Untuk mencapai target tersebut Ditjen PSDKP terus meningkatkan peran serta aktif masyarakat melalui Kelompok Masyarakat Pengawas (Pokmaswas), yang saat ini telah berjumlah sebanyak 1.452 (seribu empat ratus lima puluh dua) kelompok, dimana masing-masing kelompok terdiri dari 5 s/d 15 orang nelayan. Dirjen PSDKP Syahrin Abdurrahman mengatakan bahwa pola kemitraan dengan nelayan melalui Pokmaswas ini sangat diperlukan dan akan terus ditingkatkan, ”tujuan kami adalah agar mereka menjadi pengawas bagi diri mereka sendiri, sehingga mereka melaksanakan kegiatan perikanan secara bertanggung jawab sesuai dengan ketentuan perundang-undangan, selain itu mereka menjadi kepanjangan mata Ditjen PSDKP untuk mengawasi WPPRI kita yang sangat luas” terang Syahrin.

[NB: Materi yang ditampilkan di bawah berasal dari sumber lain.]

/-- The entries of the ceiling table (section 9.6). -/
inductive Entry
  | request
  | grade
  | splice
  | setup
  | bond
  | bridge
  | knife
  | stacker
  | hold
  | stop
  deriving DecidableEq, Repr

/-- The ceiling table (section 9.6), in m/min; REQUEST is always present. -/
structure Ceiling where
  request : Nat
  grade : Option Nat
  splice : Option Nat
  setup : Option Nat
  bond : Option Nat
  bridge : Option Nat
  knife : Option Nat
  stacker : Option Nat
  hold : Option Nat
  stop : Option Nat
  deriving DecidableEq, Repr

/-- The reset causes (R160). -/
inductive ResetCause
  | powerOn
  | resetLine
  | restart
  deriving DecidableEq, Repr

/-- The line supervisor. -/
structure Lsv where
  line : LineState
  holds : HoldSet
  stopRec : Option StopRecord
  ceiling : Ceiling
  speedRef : Nat
  stopped : Nat
  startFlag : Bool
  resetCause : ResetCause
  accel : Nat
  decel : Nat
  thread : Nat
  deriving DecidableEq, Repr

/-! ### LNK (chapter 10) -/

/-- A command or a reply as the queues hold it: tag, code and payload (R172). -/
structure Frame where
  tag : Nat
  code : Nat
  payload : List Byte
  deriving DecidableEq, Repr

/-- The receiver's two states (R163); COLLECT holds the characters received behind the lead. -/
inductive Receiver
  | hunt
  | collect (got : List Byte)
  deriving DecidableEq, Repr

/-- The receive line: carrying characters, in a break that has not reached 2 ms (R164), or ignored until it returns high (R165). -/
inductive RxLine
  | up
  | inBreak
  | ignored
  deriving DecidableEq, Repr

/-- The reasons of a receive error (R164). -/
inductive LinkError
  | framing
  | length
  | check
  | kind
  | part
  deriving DecidableEq, Repr

/-- The error counts by reason (R164). -/
structure ErrorCounts where
  framing : Nat
  length : Nat
  check : Nat
  kind : Nat
  part : Nat
  deriving DecidableEq, Repr

/-- The notice kinds (R174). -/
inductive NoticeKind
  | driveFault
  | stageFault
  | inputTrip
  | partStarted
  | lineState
  | counterFault
  | linkStale
  | mapFull
  | markLate
  | reelOut
  | spliceSuspect
  | spliceBlocked
  | zoneFault
  | glueFault
  | setupFault
  | setupLost
  | knifeSkipped
  | stackerFault
  | orderStaged
  | orderLocked
  | orderDeferred
  | orderStarted
  | orderDone
  | orderShort
  | spliceDone
  | spliceAborted
  | reelLoaded
  | reelLow
  | stackReady
  | countMismatch
  | speedLimit
  | bridgeHigh
  | linkError
  | linkOverflow
  deriving DecidableEq, Repr

/-- A pending entry of the notice table (R169): kind, subject, count and latest detail. -/
structure NoticeEntry where
  kind : NoticeKind
  subject : Subject
  count : Nat
  detail : List Byte
  deriving DecidableEq, Repr

/-- The frame being sent (R168, R169): a reply, which keeps its place in the reply queue, or a notice with its count and detail as they
stood when it was begun and the raises of its entry taken since. -/
inductive Sending
  | reply (frame : Frame)
  | notice (entry : NoticeEntry) (raises : Nat)
  deriving DecidableEq, Repr

/-- The link port. `notices` holds the pending entries in pending order (assumption log 16); `timeout` is in tenths of a second; `cts`
is the clear-to-send level. -/
structure Lnk where
  receiver : Receiver
  rxLine : RxLine
  errors : ErrorCounts
  overflow : Nat
  cmdQueue : List Frame
  replyQueue : List Frame
  sending : Option Sending
  notices : List NoticeEntry
  timeout : Nat
  expiries : Nat
  cts : Bool
  deriving DecidableEq, Repr

/-! ### The part -/

/-- The state of the part. `held` is the RESET terminal held low (R160); `fresh` is the model's own count of free values taken
(assumption log 1); `pending` is the queue of commands waiting, first in first out. -/
structure State where
  lcu : Lcu
  map : WebMap
  obk : Obk
  spc : Spc
  bnd : Bnd
  dst : Dst
  dec : Dec
  stk : Stk
  lsv : Lsv
  lnk : Lnk
  held : Bool
  fresh : Nat
  pending : List Instr
  deriving DecidableEq, Repr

Selain itu kerjasama yang sinergis dengan instansi terkait dan Pemerintah Daerah (Pemda) juga terus ditingkatkan, hal ini diwujudkan dengan semakin dieratkannya Forum Koordinasi Penanganan Tindak Pidana Perikanan dan yang belum lama ini dilaksanakan adalah kerjasama dengan Pemda Kab. Kepulauan Anambas. 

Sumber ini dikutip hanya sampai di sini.